Write a script to generate first 20 left-truncatable prime numbers in base 10.
In number theory, a left-truncatable prime is a prime number which, in a given base, contains no 0, and if the leading left digit is successively removed, then all resulting numbers are primes.
9137 is one such left-truncatable prime since 9137, 137, 37 and 7 are all prime numbers.
We are asked to provide the first 20 entries of the sequence A024785 in the on-line encyclopedia of integer sequences.
The pages of this sequence contains a Python implementation (by Michael S. Branicky) to generate all of the left-truncatable primes:
from sympy import isprime
def alst ():
primes, alst = [2, 3, 5, 7], []
while len (primes) > 0:
alst += sorted (primes)
cand = set (int (d + str (p)) for p in primes for d in "123456789")
primes = [c for c in cand if isprime (c)]
return alst
print (alst ())
We can easily adapt this to generate the first 20 in order.
We start off by importing the is_prime
routine from
Math::Prime::Util
:
use Math::Prime::Util qw [is_prime];
This makes it easy to check whether a number is a prime.

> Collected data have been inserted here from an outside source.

/-- An instruction does the writes of its row (`stores`) and changes nothing else outside the CPU. The bare 0xCB
byte, which runs another instruction, stands apart. -/
theorem exec_stores_of_ne_prefixCb {i : Instr} (hi : i ≠ .prefixCb) {s t : State} (h : exec i s = .next t) :
    t = (applyStores (stores (resolve s i) s) s).withCpu t.cpu := by
  cases i with
  | prefixCb => exact absurd rfl hi
  | illegalD3 | illegalDB | illegalDD | illegalE3 | illegalE4 | illegalEB | illegalEC | illegalED | illegalF4
  | illegalFC | illegalFD => cases h; exact raiseIllegal_withCpu _ s
  | ldhCA => cases h; rw [stores_ldhCA]; rfl
  | ldhNA n => cases h; rw [stores_ldhNA]; rfl
  | pushRr p => cases h; rw [push16_eq]; rfl
  | popRr p => cases h; rw [stores_popRr]; rfl
  | callNn | rst => cases h; exact callTo_eq _ s
  | callCcNn cc nn =>
    cases h
    rw [stores_callCcNn]
    split
    · exact callTo_eq nn s
    · rfl
  | jpCcNn | jrCcE | retCc => cases h; split <;> rfl
  | _ => cases h; rfl

theorem exec_stores {i : Instr} {s t : State} (h : exec i s = .next t) :
    t = (applyStores (stores (resolve s i) s) s).withCpu t.cpu := by
  by_cases hi : i = .prefixCb
  · subst hi
    obtain ⟨hplain, hresolve⟩ := decodeExt_plain (busRead s s.cpu.pc) (s.setPc (s.cpu.pc + 1))
    obtain ⟨-, hne, -⟩ := (isPlain_iff _).1 hplain
    have ht := exec_stores_of_ne_prefixCb hne ((exec_decodeExt _ _).trans h)
    rwa [hresolve, stores_decodeExt_setPc, State.setPc, applyStores_withCpu, State.withCpu_withCpu] at ht
  · exact exec_stores_of_ne_prefixCb hi h

/-- Settles O31: the state after an instruction is its list of writes but for the CPU, which no read depends on; then
the laws of a list of writes to RAM. -/
theorem memoryFrame : Obligations.MemoryFrame := by
  intro i s t hs h
  obtain ⟨-, hdev⟩ := (State.inv_iff s).1 hs
  have ht := exec_stores h
  have hread (a : Word) : busRead t a = busRead (applyStores (stores (resolve s i) s) s) a := by
    rw [ht, busRead_withCpu]
  refine ⟨ht, fun hl => ⟨fun a ha => ?_, fun w hw => ?_⟩⟩
  · rw [hread, busRead_applyStores_other hdev hl ha]
  · rw [hread, busRead_applyStores_last hdev hl hw]

end Sys2Proof.Machine

/-! PROOFS. What the Timer and the PPU leave alone (20_memory.md R63, R120; 60_exceptions.md R324): the frame of the
Timer beside the PPU's (`ppuRun_frame`), then the requests both can make. -/

namespace Sys2Proof.Machine

/-! ## The Timer's frame -/

/-- What no part of the Timer touches. -/
def State.sameTimerFrame (s t : State) : Prop :=
  t.cpu = s.cpu ∧ t.ppu = s.ppu ∧ t.joypad = s.joypad ∧ t.mapper = s.mapper ∧ t.dma = s.dma ∧ t.svbk = s.svbk
    ∧ t.ram = s.ram ∧ t.hostInput = s.hostInput ∧ t.cfg = s.cfg ∧ t.irq.ie = s.irq.ie

theorem timaRun_frame (t : Nat) (s : State) : s.sameTimerFrame (timaRun t s) := by
  unfold timaRun
  dsimp only
  split
  · simp only [State.sameTimerFrame, timaTicks_keeps, and_self]
  · simp only [State.sameTimerFrame, and_self]

/-- The Timer touches its own part and IF alone. -/
theorem timerRun_frame (t : Nat) (s : State) : s.sameTimerFrame (timerRun t s) :=
  timaRun_frame t (divRun t s)

/-! ## The requests -/

/-- From `s` to `t` no request is withdrawn, and none of Serial or Joypad is made. -/
def State.requestsDevices (s t : State) : Prop :=
  (∀ j, s.irq.iflag.getLsbD j = true → t.irq.iflag.getLsbD j = true)
    ∧ t.irq.iflag.getLsbD 3 = s.irq.iflag.getLsbD 3 ∧ t.irq.iflag.getLsbD 4 = s.irq.iflag.getLsbD 4

theorem State.requestsDevices.refl (s : State) : s.requestsDevices s := ⟨fun _ => id, rfl, rfl⟩

theorem State.requestsDevices.trans {s t u : State} (h : s.requestsDevices t) (h' : t.requestsDevices u) :
    s.requestsDevices u := by
  obtain ⟨hkeep, hserial, hjoypad⟩ := h
  obtain ⟨hkeep', hserial', hjoypad'⟩ := h'
  exact ⟨fun j hj => hkeep' j (hkeep j hj), hserial'.trans hserial, hjoypad'.trans hjoypad⟩

/-- A request of VBlank, STAT or Timer (R323). -/
theorem raiseInt_requests {i : Nat} (hi : i < 3) (s : State) : s.requestsDevices (raiseInt i s) := by
  have hother : ∀ i < 3, (1#5 <<< i).getLsbD 3 = false ∧ (1#5 <<< i).getLsbD 4 = false := by decide
  obtain ⟨hserial, hjoypad⟩ := hother i hi
  simp only [State.requestsDevices, raiseInt_irq, BitVec.getLsbD_or, hserial, hjoypad, Bool.or_false, and_self,
    and_true]
  exact fun j hj => by rw [hj, Bool.true_or]

theorem timaTick_requests (s : State) : s.requestsDevices (timaTick s) := by
  unfold timaTick
  split
  · exact raiseInt_requests (by decide) { s with timer := { s.timer with tima := s.timer.tma } }
  · exact .refl s

theorem timaTicks_requests (k : Nat) (s : State) : s.requestsDevices (timaTicks k s) := by
  induction k generalizing s with
  | zero => exact .refl s
  | succ k ih => exact (timaTick_requests s).trans (ih (timaTick s))

theorem timerRun_requests (t : Nat) (s : State) : s.requestsDevices (timerRun t s) := by
  unfold timerRun timaRun
  dsimp only
  split
  · refine .trans ?_ (timaTicks_requests _ _)
    exact .refl s
  · exact .refl s

theorem evalStat_requests (s : State) : s.requestsDevices (evalStat s) := by
  unfold evalStat
  dsimp only
  split
  · exact raiseInt_requests (by decide) { s with ppu := { s.ppu with coincidence := _ } }
  · exact .refl s

theorem endOfLine_requests (s : State) : s.requestsDevices (endOfLine s) := by
  obtain ⟨fb, hrow⟩ := (renderScanline_pixels s.ppu.ly.toNat s).1
  unfold endOfLine
  dsimp only
  rw [hrow]
  split
  · refine .trans ?_ (raiseInt_requests (by decide) _)
    exact .refl s
  · exact .refl s

theorem vblankLine_requests (s : State) : s.requestsDevices (vblankLine s) := by
  obtain ⟨fb, hsprites⟩ := (renderSprites_pixels (setLy (s.ppu.ly + 1) s)).1
  unfold vblankLine
  dsimp only
  rw [hsprites]
  split <;> exact .refl s

theorem ppuTransition_requests (s : State) : s.requestsDevices (ppuTransition s) := by
  unfold ppuTransition
  split
  · exact .refl s
  · exact evalStat_requests (setMode .hblank s)
  · exact endOfLine_requests s
  · exact vblankLine_requests s

theorem ppuLoop_requests (k : Nat) (s : State) : s.requestsDevices (ppuLoop k s) := by
  induction k generalizing s with
  | zero => exact .refl s
  | succ k ih =>
    unfold ppuLoop
    split
    · exact (ppuTransition_requests (setModeClock (s.ppu.modeClock - s.ppu.mode.budget) s)).trans (ih _)
    · exact .refl s

theorem ppuRun_requests (t : Nat) (s : State) : s.requestsDevices (ppuRun t s) := by
  unfold ppuRun
  split
  · exact ppuLoop_requests _ (setModeClock (s.ppu.modeClock + t) s)
  · exact .refl s

theorem advanceDevices_requests (m : Option Nat) (s : State) : s.requestsDevices (advanceDevices m s) := by
  cases m with
  | none => exact .refl s
  | some k => exact (timerRun_requests _ s).trans (ppuRun_requests _ _)

/-- Settles O48: the Timer's frame, then the PPU's; both can make no other request than VBlank, STAT and Timer. -/
theorem devicesFrame : Obligations.DevicesFrame := by
  intro m s
  have hrequests := advanceDevices_requests m s
  cases m with
  | none => exact ⟨rfl, rfl, rfl, rfl, rfl, rfl, rfl, rfl, rfl, hrequests⟩
  | some k =>
    obtain ⟨tcpu, -, tjoypad, tmapper, tdma, tsvbk, tram, tinput, tcfg, tie⟩ := timerRun_frame (s.cfg.tPerM * k) s
    obtain ⟨pcpu, -, pjoypad, pmapper, pdma, psvbk, pram, pinput, pcfg, pie⟩ :=
      ppuRun_frame (s.cfg.tPerM * k) (timerRun (s.cfg.tPerM * k) s)
    exact ⟨pcpu.trans tcpu, pram.trans tram, pjoypad.trans tjoypad, pmapper.trans tmapper, pdma.trans tdma,
      psvbk.trans tsvbk, pcfg.trans tcfg, pinput.trans tinput, pie.trans tie, hrequests⟩

end Sys2Proof.Machine

/-! PROOFS. Loading an image (20_memory.md R101 to R105): which header codes are accepted and what they fix. -/

namespace Sys2Proof.Machine

/-! ## The header codes -/

theorem mapperOfType_eq (code : Byte) : mapperOfType code =
    if code.toNat ∈ [0, 1, 2, 3, 8, 9] then
      some (if code.toNat ∈ [1, 2, 3] then .type1 else .none, decide (code.toNat ∉ [0, 1]))
    else none := by
  revert code
  decide +kernel

theorem romBanksOfCode_eq (code : Byte) :
    romBanksOfCode code = if code.toNat > 8 then none else some (2 <<< code.toNat) := by
  simp only [romBanksOfCode, Nat.shiftLeft_eq, gt_iff_lt, ← not_le, ite_not]

theorem eramSizeOfCode_eq (code : Byte) : eramSizeOfCode code =
    if code.toNat > 5 then none else some ([0, 2048, 8192, 32768, 131072, 65536].getD code.toNat 0) := by
  revert code
  decide +kernel

/-! ## The image -/

theorem Memory.read_cons (j : Nat) (v : Byte) (rest : Memory) (k : Nat) :
    Memory.read ((j, v) :: rest) k = if k = j then v else if k < j then 0 else Memory.read rest k := rfl

/-- The cells listed for an image hold its bytes: those not listed are 0x00. -/
theorem read_imageCells (image : List Byte) (start k : Nat) :
    Memory.read (imageCells start image) k = if k < start then 0 else image.getD (k - start) 0 := by
  induction image generalizing start with
  | nil => simp [imageCells]
  | cons v rest ih =>
    have hnext (h : start < k) : (v :: rest).getD (k - start) 0 = rest.getD (k - (start + 1)) 0 := by
      rw [show k - start = k - (start + 1) + 1 by omega, List.getD_cons_succ]
    by_cases hv : v = 0
    · rw [imageCells, if_pos hv, ih]
      rcases Nat.lt_trichotomy k start with hlt | rfl | hgt
      · rw [if_pos hlt, if_pos (by omega)]
      · simp [hv]
      · rw [if_neg (by omega), if_neg (by omega), hnext hgt]
    · rw [imageCells, if_neg hv, Memory.read_cons, ih]
      rcases Nat.lt_trichotomy k start with hlt | rfl | hgt
      · rw [if_neg (by omega)]
        simp [hlt]
      · simp
      · simp (disch := omega) only [if_neg, hnext hgt]

/-! ## Refused and accepted images -/

/-- The number in header byte `k`. -/
def headerCode (image : List Byte) (k : Nat) : Nat := (image.getD k 0).toNat

/-- The images of R103 to R105 that no cartridge is made from. -/
def imageRefused (image : List Byte) : Prop :=
  image.length < 0x150 ∨ headerCode image 0x147 ∉ [0, 1, 2, 3, 8, 9] ∨ headerCode image 0x148 > 8
    ∨ headerCode image 0x149 > 5

/-- The cartridge of an accepted image. -/
def cartridgeOf (image : List Byte) : Cartridge where
  mapper := if headerCode image 0x147 ∈ [1, 2, 3] then .type1 else .none
  romBanks := 2 <<< headerCode image 0x148
  eramSize :=
    if headerCode image 0x147 ∈ [0, 1] then 0 else [0, 2048, 8192, 32768, 131072, 65536].getD (headerCode image 0x149) 0
  romLen := image.length
  rom := imageCells 0 image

Then we initialize an array with the single digit primes, and a counter to keep track of the number of primes we have produced:
my @todo = qw [2 3 5 7];
my $count = 20;
print "$_ " for @todo;
$count -= @todo;
Now we can iterate. In each iteration, for each prime of the previous iteration, we prepend each of the 9 different digits, and check whether the result is prime. If so, this is a left-truncatable prime, and we print and keep it:
MAIN: while (@todo) {
my @next;
for my $d (1 .. 9) {
foreach my $p (@todo) {
my $candidate = "$d$p";
next unless is_prime ($candidate);
print "$candidate ";
last MAIN if -- $count <= 0;
push @next => $candidate;
}
}
@todo = @next;
}
Find the full program on GitHub.
We don't have access to a function which returns whether its argument
is a prime number or not in all languages. Nor does every language allow
us to just stick strings together and have it be a number. bc is such
a language. First, we define a method is_prime
:
define is_prime (p) {
auto d
if (p == 2) {return 1}
if (p % 2 == 0) {return 0}
for (d = 3; d * d <= p; d += 2) {
if (p % d == 0) {return 0}
}
return 1
}
bc doesn't have array literals, or a function to get the size of an array, so we have to do a bit more work to do the initializations:
todo [1] = 2
todo [2] = 3
todo [3] = 5
todo [4] = 7
high = 4
for (i = 1; i <= high; i ++) {
print todo [i], " "
}
count = 20 - high
To get the a next candidate for a truncatable prime, instead of using string concatenation, we just arithmetic, keeping track of a power of 10:
pow = 10
while (count > 0) {
new_high = 0
for (d = 1; d <= 9 && count > 0; d ++) {
for (i = 1; i <= high && count > 0; i ++) {
candidate = d * pow + todo [i]
if (is_prime (candidate)) {
print candidate, " "
new_high = new_high + 1
count = count - 1
next [new_high] = candidate
}
}
}
for (j = 1; j <= new_high; j ++) {
todo [j] = next [j]
}
high = new_high
pow = pow * 10
}
Find the full program on GitHub.
We also have implementations in other languages; the implementation similar to the Perl or bc implementation (or some hybrid):
AWK, Bash, C, Go, Java, Lua, Node.js, Pascal, Python, R, Ruby, Scheme, and Tcl.